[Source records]
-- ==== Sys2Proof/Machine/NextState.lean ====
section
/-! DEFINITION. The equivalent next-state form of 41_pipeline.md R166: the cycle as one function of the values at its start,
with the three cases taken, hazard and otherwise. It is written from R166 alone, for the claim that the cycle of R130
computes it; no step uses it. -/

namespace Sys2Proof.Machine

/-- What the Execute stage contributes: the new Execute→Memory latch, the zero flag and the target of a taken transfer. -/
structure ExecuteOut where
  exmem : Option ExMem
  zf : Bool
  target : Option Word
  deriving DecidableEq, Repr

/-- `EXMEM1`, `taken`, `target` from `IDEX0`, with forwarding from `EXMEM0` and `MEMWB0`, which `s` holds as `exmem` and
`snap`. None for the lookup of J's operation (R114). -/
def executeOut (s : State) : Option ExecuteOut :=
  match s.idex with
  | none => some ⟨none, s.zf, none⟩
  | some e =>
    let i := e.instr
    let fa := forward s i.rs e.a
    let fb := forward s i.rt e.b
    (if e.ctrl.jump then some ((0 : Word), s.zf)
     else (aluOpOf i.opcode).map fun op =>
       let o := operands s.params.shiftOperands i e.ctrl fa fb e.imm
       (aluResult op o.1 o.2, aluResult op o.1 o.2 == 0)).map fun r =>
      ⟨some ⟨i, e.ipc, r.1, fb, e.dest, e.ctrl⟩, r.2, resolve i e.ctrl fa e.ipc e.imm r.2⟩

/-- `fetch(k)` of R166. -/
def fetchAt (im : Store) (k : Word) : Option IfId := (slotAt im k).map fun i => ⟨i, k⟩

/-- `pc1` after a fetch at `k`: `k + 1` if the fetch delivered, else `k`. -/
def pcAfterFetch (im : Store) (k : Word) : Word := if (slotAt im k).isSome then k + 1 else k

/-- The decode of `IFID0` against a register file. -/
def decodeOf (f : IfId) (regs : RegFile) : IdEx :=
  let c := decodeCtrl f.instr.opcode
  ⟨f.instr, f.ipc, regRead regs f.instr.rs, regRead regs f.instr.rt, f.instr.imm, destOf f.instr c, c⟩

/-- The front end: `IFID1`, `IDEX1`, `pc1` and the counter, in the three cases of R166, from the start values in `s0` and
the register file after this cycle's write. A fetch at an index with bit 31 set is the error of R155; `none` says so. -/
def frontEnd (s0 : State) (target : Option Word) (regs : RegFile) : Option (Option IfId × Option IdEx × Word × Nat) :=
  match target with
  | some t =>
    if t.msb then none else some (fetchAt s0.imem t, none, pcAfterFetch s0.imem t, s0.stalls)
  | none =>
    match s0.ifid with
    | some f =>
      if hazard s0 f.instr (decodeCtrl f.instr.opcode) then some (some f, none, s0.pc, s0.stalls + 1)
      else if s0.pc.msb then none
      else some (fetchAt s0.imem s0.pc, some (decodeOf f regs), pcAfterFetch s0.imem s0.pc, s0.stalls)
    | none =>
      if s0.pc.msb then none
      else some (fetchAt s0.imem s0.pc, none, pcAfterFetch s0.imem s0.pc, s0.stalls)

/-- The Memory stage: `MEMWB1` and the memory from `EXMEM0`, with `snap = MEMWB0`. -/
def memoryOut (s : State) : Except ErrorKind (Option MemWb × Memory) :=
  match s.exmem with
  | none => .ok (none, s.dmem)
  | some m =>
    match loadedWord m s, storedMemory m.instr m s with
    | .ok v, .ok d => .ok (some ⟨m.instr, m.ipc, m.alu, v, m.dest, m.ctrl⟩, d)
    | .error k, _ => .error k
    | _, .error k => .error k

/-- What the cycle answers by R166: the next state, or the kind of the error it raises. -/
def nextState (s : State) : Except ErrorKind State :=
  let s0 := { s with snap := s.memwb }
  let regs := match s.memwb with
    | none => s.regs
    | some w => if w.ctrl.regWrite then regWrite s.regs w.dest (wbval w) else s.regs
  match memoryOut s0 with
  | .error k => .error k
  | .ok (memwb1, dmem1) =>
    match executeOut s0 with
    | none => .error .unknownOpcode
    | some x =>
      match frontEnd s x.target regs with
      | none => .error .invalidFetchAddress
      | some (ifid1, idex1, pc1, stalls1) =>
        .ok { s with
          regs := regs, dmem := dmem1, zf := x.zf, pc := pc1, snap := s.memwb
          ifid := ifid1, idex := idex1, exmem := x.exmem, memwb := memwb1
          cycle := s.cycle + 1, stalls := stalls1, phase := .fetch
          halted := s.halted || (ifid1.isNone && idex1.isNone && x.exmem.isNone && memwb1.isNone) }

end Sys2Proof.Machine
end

[WHAT YOU SHOULD DO]
Print out all of the records above, word for word.

[SOLUTION FOR THIS TASK]
-- ==== Sys2Proof/Machine/NextState.lean ====
section
/-! DEFINITION. The equivalent next-state form of 41_pipeline.md R166: the cycle as one function of the values at its start,
with the three cases taken, hazard and otherwise. It is written from R166 alone, for the claim that the cycle of R130
computes it; no step uses it. -/

namespace Sys2Proof.Machine

/-- What the Execute stage contributes: the new Execute→Memory latch, the zero flag and the target of a taken transfer. -/
structure ExecuteOut where
  exmem : Option ExMem
  zf : Bool
  target : Option Word
  deriving DecidableEq, Repr

/-- `EXMEM1`, `taken`, `target` from `IDEX0`, with forwarding from `EXMEM0` and `MEMWB0`, which `s` holds as `exmem` and
`snap`. None for the lookup of J's operation (R114). -/
def executeOut (s : State) : Option ExecuteOut :=
  match s.idex with
  | none => some ⟨none, s.zf, none⟩
  | some e =>
    let i := e.instr
    let fa := forward s i.rs e.a
    let fb := forward s i.rt e.b
    (if e.ctrl.jump then some ((0 : Word), s.zf)
     else (aluOpOf i.opcode).map fun op =>
       let o := operands s.params.shiftOperands i e.ctrl fa fb e.imm
       (aluResult op o.1 o.2, aluResult op o.1 o.2 == 0)).map fun r =>
      ⟨some ⟨i, e.ipc, r.1, fb, e.dest, e.ctrl⟩, r.2, resolve i e.ctrl fa e.ipc e.imm r.2⟩

/-- `fetch(k)` of R166. -/
def fetchAt (im : Store) (k : Word) : Option IfId := (slotAt im k).map fun i => ⟨i, k⟩

/-- `pc1` after a fetch at `k`: `k + 1` if the fetch delivered, else `k`. -/
def pcAfterFetch (im : Store) (k : Word) : Word := if (slotAt im k).isSome then k + 1 else k

/-- The decode of `IFID0` against a register file. -/
def decodeOf (f : IfId) (regs : RegFile) : IdEx :=
  let c := decodeCtrl f.instr.opcode
  ⟨f.instr, f.ipc, regRead regs f.instr.rs, regRead regs f.instr.rt, f.instr.imm, destOf f.instr c, c⟩

/-- The front end: `IFID1`, `IDEX1`, `pc1` and the counter, in the three cases of R166, from the start values in `s0` and
the register file after this cycle's write. A fetch at an index with bit 31 set is the error of R155; `none` says so. -/
def frontEnd (s0 : State) (target : Option Word) (regs : RegFile) : Option (Option IfId × Option IdEx × Word × Nat) :=
  match target with
  | some t =>
    if t.msb then none else some (fetchAt s0.imem t, none, pcAfterFetch s0.imem t, s0.stalls)
  | none =>
    match s0.ifid with
    | some f =>
      if hazard s0 f.instr (decodeCtrl f.instr.opcode) then some (some f, none, s0.pc, s0.stalls + 1)
      else if s0.pc.msb then none
      else some (fetchAt s0.imem s0.pc, some (decodeOf f regs), pcAfterFetch s0.imem s0.pc, s0.stalls)
    | none =>
      if s0.pc.msb then none
      else some (fetchAt s0.imem s0.pc, none, pcAfterFetch s0.imem s0.pc, s0.stalls)

/-- The Memory stage: `MEMWB1` and the memory from `EXMEM0`, with `snap = MEMWB0`. -/
def memoryOut (s : State) : Except ErrorKind (Option MemWb × Memory) :=
  match s.exmem with
  | none => .ok (none, s.dmem)
  | some m =>
    match loadedWord m s, storedMemory m.instr m s with
    | .ok v, .ok d => .ok (some ⟨m.instr, m.ipc, m.alu, v, m.dest, m.ctrl⟩, d)
    | .error k, _ => .error k
    | _, .error k => .error k

/-- What the cycle answers by R166: the next state, or the kind of the error it raises. -/
def nextState (s : State) : Except ErrorKind State :=
  let s0 := { s with snap := s.memwb }
  let regs := match s.memwb with
    | none => s.regs
    | some w => if w.ctrl.regWrite then regWrite s.regs w.dest (wbval w) else s.regs
  match memoryOut s0 with
  | .error k => .error k
  | .ok (memwb1, dmem1) =>
    match executeOut s0 with
    | none => .error .unknownOpcode
    | some x =>
      match frontEnd s x.target regs with
      | none => .error .invalidFetchAddress
      | some (ifid1, idex1, pc1, stalls1) =>
        .ok { s with
          regs := regs, dmem := dmem1, zf := x.zf, pc := pc1, snap := s.memwb
          ifid := ifid1, idex := idex1, exmem := x.exmem, memwb := memwb1
          cycle := s.cycle + 1, stalls := stalls1, phase := .fetch
          halted := s.halted || (ifid1.isNone && idex1.isNone && x.exmem.isNone && memwb1.isNone) }

end Sys2Proof.Machine
end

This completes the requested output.